Mr. Augusto Solano (Interpretation):
    No. They are Colombian owners—I would say almost all of them. There may be a few companies where there may be some small participation by foreigners. A few years ago Dole, the multinational company, had 18% of the entire sector, but two or three years ago Dole decided to withdraw from the market because it wasn't doing well in the flower sector. The rest of them are 100% Colombian.
    Thank you.
    I want to come to you, Ms. Moore and Mr. Gonzalez Rúa. You both have mentioned the non-report of the Government of Canada, and I would say on Mr. Holder's point—and this isn't being partisan, these are the facts—that the ministers are responsible. It is a Conservative government and the government is ultimately responsible. There's no sense trying to blame the decision for the non-report on the bureaucrats because the report wasn't done. We don't know who ordered it not done, but it certainly wasn't done.
    This was the excuse, and I'll quote from the record:
Four and a half months of trade and investment data was, in our view, insufficient to allow that in-depth, rigorous analysis of the correlation between that economic activity and human rights.
    That was from Ms. Kerry Buck, assistant deputy minister.
    What's your response to that excuse, both Ms. Moore and Mr. Gonzalez Rúa, and what should be done in the future?
    Ms. Moore, to start.
    I think it's an unacceptable excuse. The negotiation and ratification of the Colombia free trade agreement took a considerable period of time because of the tremendous controversy over the serious human rights crisis in Colombia.
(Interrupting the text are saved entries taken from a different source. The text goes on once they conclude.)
/-! ### Fields of a word under a mask -/

/-- Two words that agree under a mask agree on every field the mask covers. -/
theorem extractLsb'_eq_of_and_eq {w start len : Nat} {x y m : BitVec w}
    (hm : m.extractLsb' start len = BitVec.allOnes len) (h : x &&& m = y &&& m) :
    x.extractLsb' start len = y.extractLsb' start len := by
  simpa [BitVec.extractLsb'_and, hm] using congrArg (BitVec.extractLsb' start len) h

/-- Two words that agree under a mask agree on every bit of the mask. -/
theorem getLsbD_eq_of_and_eq {w k : Nat} {x y m : BitVec w}
    (hm : m.getLsbD k = true) (h : x &&& m = y &&& m) : x.getLsbD k = y.getLsbD k := by
  simpa [hm] using congrArg (BitVec.getLsbD · k) h

/-- A command word with `rsv` = 0 is the word assembled from its fields (30 R111). -/
theorem commandWord_fields {cw : CommandWord} (hrsv : rsvField cw = false) :
    commandWord (opField cw) (cmdField cw) (valField cw) = cw := by
  have hbit : cw.extractLsb' 35 1 = 0#1 := by
    ext k hk
    obtain rfl : k = 0 := by omega
    simpa [rsvField] using hrsv
  calc commandWord (opField cw) (cmdField cw) (valField cw)
      = cw.extractLsb' 36 4 ++ cw.extractLsb' 35 1 ++ cw.extractLsb' 32 3 ++
          cw.extractLsb' 0 32 := by
        rw [hbit]
        rfl
    _ = cw.extractLsb' 0 40 := by
        rw [BitVec.extractLsb'_append_extractLsb'_eq_extractLsb' (show 36 = 35 + 1 from rfl),
          BitVec.extractLsb'_append_extractLsb'_eq_extractLsb' (show 35 = 32 + 3 from rfl),
          BitVec.extractLsb'_append_extractLsb'_eq_extractLsb' (show 32 = 0 + 32 from rfl)]
    _ = cw := BitVec.extractLsb'_eq_self

/-- A word matches a command row exactly when `op` is the row's and `rsv` is 0 (30 R111). -/
theorem and_mask_eq_commandWord_iff (cw : CommandWord) (op : BitVec 4) :
    cw &&& 0xF800000000 = commandWord op 0 0 ↔ rsvField cw = false ∧ opField cw = op := by
  constructor
  · intro h
    rw [← commandWord_and_mask op 0 0] at h
    have hrsv : rsvField cw = rsvField (commandWord op 0 0) := getLsbD_eq_of_and_eq (by decide) h
    have hop : opField cw = opField (commandWord op 0 0) := extractLsb'_eq_of_and_eq (by decide) h
    rw [rsvField_commandWord] at hrsv
    rw [opField_commandWord] at hop
    exact ⟨hrsv, hop⟩
  · rintro ⟨hrsv, rfl⟩
    rw [← commandWord_and_mask (opField cw) (cmdField cw) (valField cw), commandWord_fields hrsv]

/-- The `op` field is the word's number divided by 2 ^ 36. -/
theorem opField_toNat (cw : CommandWord) : (opField cw).toNat = cw.toNat / 2 ^ 36 := by
  have := cw.isLt
  rw [opField, BitVec.extractLsb'_toNat, Nat.shiftRight_eq_div_pow]
  omega

/-! ### What the decoder reads -/

/-- The instruction that the fields of a command word stand for, `rsv` apart (30 R117, R118). -/
inductive FieldsRead (cw : CommandWord) : Instr → Prop
  | engInit (op : opField cw = 0x1) : FieldsRead cw .engInit
  | engShutdown (op : opField cw = 0x2) : FieldsRead cw .engShutdown
  | engRequest (op : opField cw = 0x3) :
      FieldsRead cw (.engRequest (CommandField.ofBits (cmdField cw)) (valField cw))
  | engFastStop (op : opField cw = 0x4) : FieldsRead cw .engFastStop
  | engTick (op : opField cw = 0x5) : FieldsRead cw .engTick
  | engGetState (op : opField cw = 0x6) : FieldsRead cw .engGetState
  | engSetRampStart (op : opField cw = 0x7) : FieldsRead cw (.engSetRampStart (periodField cw))
  | engSetRampEnd (op : opField cw = 0x8) : FieldsRead cw (.engSetRampEnd (periodField cw))
  | appInit (op : opField cw = 0x9) : FieldsRead cw .appInit
  | appTick (op : opField cw = 0xA) : FieldsRead cw .appTick

/-- A command word decodes exactly when `rsv` is 0, and to what its fields stand for (30 R111). -/
theorem decodeCommand_eq_ok {cw : CommandWord} {i : Instr} :
    decodeCommand cw = .ok i ↔ rsvField cw = false ∧ FieldsRead cw i := by
  constructor
  · intro h
    unfold decodeCommand at h
    cases hrsv : rsvField cw with
    | true => simp [hrsv] at h
    | false =>
      refine ⟨rfl, ?_⟩
      have code {n : Nat} {op : BitVec 4} (hn : (opField cw).toNat = n) (hop : n = op.toNat) :
          opField cw = op := BitVec.eq_of_toNat_eq (hn.trans hop)
      simp only [hrsv, Bool.false_eq_true, if_false] at h
      split at h <;> cases h
      case h_1 hop => exact .engInit (code hop rfl)
      case h_2 hop => exact .engShutdown (code hop rfl)
      case h_3 hop => exact .engRequest (code hop rfl)
      case h_4 hop => exact .engFastStop (code hop rfl)
      case h_5 hop => exact .engTick (code hop rfl)
      case h_6 hop => exact .engGetState (code hop rfl)
      case h_7 hop => exact .engSetRampStart (code hop rfl)
      case h_8 hop => exact .engSetRampEnd (code hop rfl)
      case h_9 hop => exact .appInit (code hop rfl)
      case h_10 hop => exact .appTick (code hop rfl)
  · rintro ⟨hrsv, hread⟩
    cases hread <;> simp [decodeCommand, *]

/-- An operation code is assigned exactly if it is 0x1 to 0xA (30 R117, R125 a). -/
theorem exists_fieldsRead_iff (cw : CommandWord) :
    (∃ i, FieldsRead cw i) ↔ 1 ≤ (opField cw).toNat ∧ (opField cw).toNat ≤ 10 := by
  constructor
  · rintro ⟨i, hread⟩
    cases hread <;> simp [*]
  · rintro ⟨hlo, hhi⟩
    have assigned : ∀ op : BitVec 4, 1 ≤ op.toNat → op.toNat ≤ 10 →
        op = 0x1 ∨ op = 0x2 ∨ op = 0x3 ∨ op = 0x4 ∨ op = 0x5 ∨ op = 0x6 ∨ op = 0x7 ∨ op = 0x8 ∨
          op = 0x9 ∨ op = 0xA := by decide
    rcases assigned _ hlo hhi with op | op | op | op | op | op | op | op | op | op
    exacts [⟨_, .engInit op⟩, ⟨_, .engShutdown op⟩, ⟨_, .engRequest op⟩, ⟨_, .engFastStop op⟩,
      ⟨_, .engTick op⟩, ⟨_, .engGetState op⟩, ⟨_, .engSetRampStart op⟩, ⟨_, .engSetRampEnd op⟩,
      ⟨_, .appInit op⟩, ⟨_, .appTick op⟩]

/-- The row of the instruction read is the one of the word's `op` (30 R117). -/
theorem FieldsRead.row_eq {cw : CommandWord} {i : Instr} (h : FieldsRead cw i) :
    i.row = .command 0xF800000000 (commandWord (opField cw) 0 0) := by
  cases h <;> simp only [Instr.row, *] <;> rfl

/-- The rows of the opcode table: the ten assigned codes under one mask, and the events' (30 R117,
R120). -/
theorem Instr.row_cases (j : Instr) :
    (∃ op : BitVec 4, 1 ≤ op.toNat ∧ op.toNat ≤ 10 ∧
      j.row = .command 0xF800000000 (commandWord op 0 0)) ∨
    ∃ mask bits, j.row = .events mask bits := by
  cases j with
  | engInit => exact .inl ⟨0x1, by decide⟩
  | engShutdown => exact .inl ⟨0x2, by decide⟩
  | engRequest cmd steps => exact .inl ⟨0x3, by decide, by decide, rfl⟩
  | engFastStop => exact .inl ⟨0x4, by decide⟩
  | engTick => exact .inl ⟨0x5, by decide⟩
  | engGetState => exact .inl ⟨0x6, by decide⟩
  | engSetRampStart period => exact .inl ⟨0x7, by decide, by decide, rfl⟩
  | engSetRampEnd period => exact .inl ⟨0x8, by decide, by decide, rfl⟩
  | appInit => exact .inl ⟨0x9, by decide⟩
  | appTick => exact .inl ⟨0xA, by decide⟩
  | pulse => exact .inr ⟨_, _, rfl⟩
  | btnPostShort => exact .inr ⟨_, _, rfl⟩
  | btnPostLong => exact .inr ⟨_, _, rfl⟩
  | btnPostLongRep => exact .inr ⟨_, _, rfl⟩

/-- Every format uses `op` (30 R112). -/
theorem opField_usedBits (i : Instr) : opField (usedBits i) = BitVec.allOnes 4 := by
  unfold usedBits
  split <;> rfl

/-- Every format uses `rsv` (30 R112). -/
theorem rsvField_usedBits (i : Instr) : rsvField (usedBits i) = true := by
  unfold usedBits
  split <;> rfl

/-- Format P uses the period (30 R112). -/
theorem periodField_eq_of_and_eq {cw cw' : CommandWord}
    (h : cw &&& 0xF80000FFFF = cw' &&& 0xF80000FFFF) : periodField cw = periodField cw' :=
  extractLsb'_eq_of_and_eq (by decide) h

/-- What is read from a word depends only on the bits that its format uses (30 R112). -/
theorem FieldsRead.of_usedBits_eq {cw cw' : CommandWord} {i : Instr} (h : FieldsRead cw i)
    (hagree : cw &&& usedBits i = cw' &&& usedBits i) : FieldsRead cw' i := by
  have hop : opField cw = opField cw' := extractLsb'_eq_of_and_eq (opField_usedBits i) hagree
  cases h with
  | engInit op => exact .engInit (hop ▸ op)
  | engShutdown op => exact .engShutdown (hop ▸ op)
  | engRequest op =>
    have hall : usedBits (.engRequest (.ofBits (cmdField cw)) (valField cw)) =
        BitVec.allOnes 40 := rfl
    rw [hall, BitVec.and_allOnes, BitVec.and_allOnes] at hagree
    exact hagree ▸ .engRequest op
  | engFastStop op => exact .engFastStop (hop ▸ op)
  | engTick op => exact .engTick (hop ▸ op)
  | engGetState op => exact .engGetState (hop ▸ op)
  | engSetRampStart op =>
    exact periodField_eq_of_and_eq hagree ▸ .engSetRampStart (hop ▸ op)
  | engSetRampEnd op =>
    exact periodField_eq_of_and_eq hagree ▸ .engSetRampEnd (hop ▸ op)
  | appInit op => exact .appInit (hop ▸ op)
  | appTick op => exact .appTick (hop ▸ op)

/-- A word with `rsv` = 1 or an unassigned `op` decodes to nothing (30 R125 a). -/
theorem decodeCommand_of_reserved {cw : CommandWord}
    (h : cw.getLsbD 35 = true ∨ (cw.toNat / 2 ^ 36 = 0 ∨ 11 ≤ cw.toNat / 2 ^ 36)) :
    ∃ why, decodeCommand cw = .error why := by
  cases hdec : decodeCommand cw with
  | error why => exact ⟨why, rfl⟩
  | ok i =>
    obtain ⟨hrsv, hread⟩ := decodeCommand_eq_ok.mp hdec
    obtain ⟨hlo, hhi⟩ := (exists_fieldsRead_iff cw).mp ⟨i, hread⟩
    rw [opField_toNat] at hlo hhi
    rcases h with h | h
    · exact absurd h (Bool.eq_false_iff.mp hrsv)
    · omega

end Sys2Proof
end

section
/-! PROOFS. Reserved words are taken and run nothing, the events commute, and the statements about
the encoding. -/

namespace Sys2Proof.Machine

open Sys2Proof.Safety

/-- A presentation at the front of the port is what the step fetches (20 R90). -/
theorem releaseRdata_fetch_of_present {s : State} {p : Presentation} {rest : List PortItem}
    (hport : s.port = .present p :: rest) :
    s.releaseRdata.fetch = (p.take.1, afterTaking s (putBack p.take.2 rest) p.pins) := by
  simp only [State.fetch, State.releaseRdata_port, hport]
  rfl

/-- A presentation in which there is nothing to run: the step only takes it (30 R125). -/
theorem step_of_take_nothing {s : State} {p : Presentation} {rest : List PortItem} {why : Reserved}
    {left : Option Presentation} (hport : s.port = .present p :: rest)
    (htake : p.take = (.nothing why, left)) :
    step s = .next (afterTaking s (putBack left rest) p.pins) := by
  simp only [step, releaseRdata_fetch_of_present hport, htake]

/-- A reserved command word without events is taken and is nothing to run (30 R125 a). -/
theorem Presentation.take_of_reserved {p : Presentation} {cw : CommandWord} {why : Reserved}
    (hev : p.ev = 0) (hcw : p.cw = some cw) (hdec : decodeCommand cw = .error why) :
    p.take = (.nothing why, none) := by
  have hnone : decodeEvent p.ev = none := by rw [hev]; rfl
  simp only [Presentation.take, hnone, hcw, hdec]

/-- A presentation of no event and no word is nothing to run (30 R125 c). -/
theorem Presentation.take_of_empty {p : Presentation} (hev : p.ev = 0) (hcw : p.cw = none) :
    p.take = (.nothing .noEvent, none) := by
  have hnone : decodeEvent p.ev = none := by rw [hev]; rfl
  simp only [Presentation.take, hnone, hcw]

/-- PULSE writes the engine alone and a button event the flags alone, so they commute (30 R120). -/
theorem run_pulse_post {k : Instr} (s : State)
    (h : k ∈ [Instr.btnPostShort, .btnPostLong, .btnPostLongRep]) :
    run [.pulse, k] s = run [k, .pulse] s := by
  fin_cases h <;> rfl

/-- Two button events set flags and read none, so they commute (30 R120, 45 R270). -/
theorem run_post_post {k l : Instr} (s : State)
    (hk : k ∈ [Instr.btnPostShort, .btnPostLong, .btnPostLongRep])
    (hl : l ∈ [Instr.btnPostShort, .btnPostLong, .btnPostLongRep]) :
    run [k, l] s = run [l, k] s := by
  fin_cases hk <;> fin_cases hl <;> rfl

end Sys2Proof.Machine

namespace Sys2Proof.Safety

open Sys2Proof.Machine

/-- Settles O3: both sides say that the row is a command row, that `rsv` is 0 and that `op` is the
row's. -/
theorem commandToldApartByOpAndRsv : Obligations.CommandToldApartByOpAndRsv := by
  intro cw j
  rcases j.row_cases with ⟨op, hlo, hhi, hrow⟩ | ⟨mask, bits, hrow⟩
  · have hmatch :
        j.row.matchesWord (.command cw) = true ↔ rsvField cw = false ∧ opField cw = op := by
      rw [hrow, ← and_mask_eq_commandWord_iff]
      exact beq_iff_eq
    rw [hmatch]
    constructor
    · rintro ⟨hrsv, rfl⟩
      obtain ⟨i, hread⟩ := (exists_fieldsRead_iff cw).mpr ⟨hlo, hhi⟩
      exact ⟨i, decodeCommand_eq_ok.mpr ⟨hrsv, hread⟩, hread.row_eq.trans hrow.symm⟩
    · rintro ⟨i, hdec, hij⟩
      obtain ⟨hrsv, hread⟩ := decodeCommand_eq_ok.mp hdec
      rw [hread.row_eq, hrow, Row.command.injEq] at hij
      have hop := congrArg opField hij.2
      rw [opField_commandWord, opField_commandWord] at hop
      exact ⟨hrsv, hop⟩
  · rw [hrow]
    constructor
    · nofun
    · rintro ⟨i, hdec, hij⟩
      rw [(decodeCommand_eq_ok.mp hdec).2.row_eq] at hij
      cases hij

/-- Settles O4: `rsv` and what is read depend only on the bits used. -/
theorem unusedFieldsIgnored : Obligations.UnusedFieldsIgnored := by
  intro cw cw' i hdec hagree
  obtain ⟨hrsv, hread⟩ := decodeCommand_eq_ok.mp hdec
  have hsame : rsvField cw = rsvField cw' := getLsbD_eq_of_and_eq (rsvField_usedBits i) hagree
  exact decodeCommand_eq_ok.mpr ⟨hsame ▸ hrsv, hread.of_usedBits_eq hagree⟩

/-- Settles O1: the decoder run on the words. -/
theorem sampleWordsDecode : Obligations.SampleWordsDecode := by
  unfold Obligations.SampleWordsDecode
  decide

/-- Settles O5: a reserved word, and a presentation of nothing, is only taken; ENG.REQUEST with a
reserved code answers the state it ran in. -/
theorem reservedEncodingsAreNoOps : Obligations.ReservedEncodingsAreNoOps := by
  refine ⟨?_, fun _ _ _ => rfl, ?_⟩
  · intro s p rest cw hport hev hcw hres
    obtain ⟨why, hdec⟩ := decodeCommand_of_reserved hres
    exact step_of_take_nothing hport (Presentation.take_of_reserved hev hcw hdec)
  · intro s p rest hport hev hcw
    exact step_of_take_nothing hport (Presentation.take_of_empty hev hcw)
    There was a lot of serious deliberation that led to the legal agreement, the act that was created, which our government signed two years ago, to agree to produce this report on an annual basis. It had substantial time to consider the methodology and the way in which it would do that to prepare for the implementation of the agreement, knowing that May 15 of this year was when it would have to table its first report.
     I frankly don't think the report it tabled even demonstrates that they needed the four and a half months to produce what they delivered on May 15. What they put together could have been slapped together in a short period of time.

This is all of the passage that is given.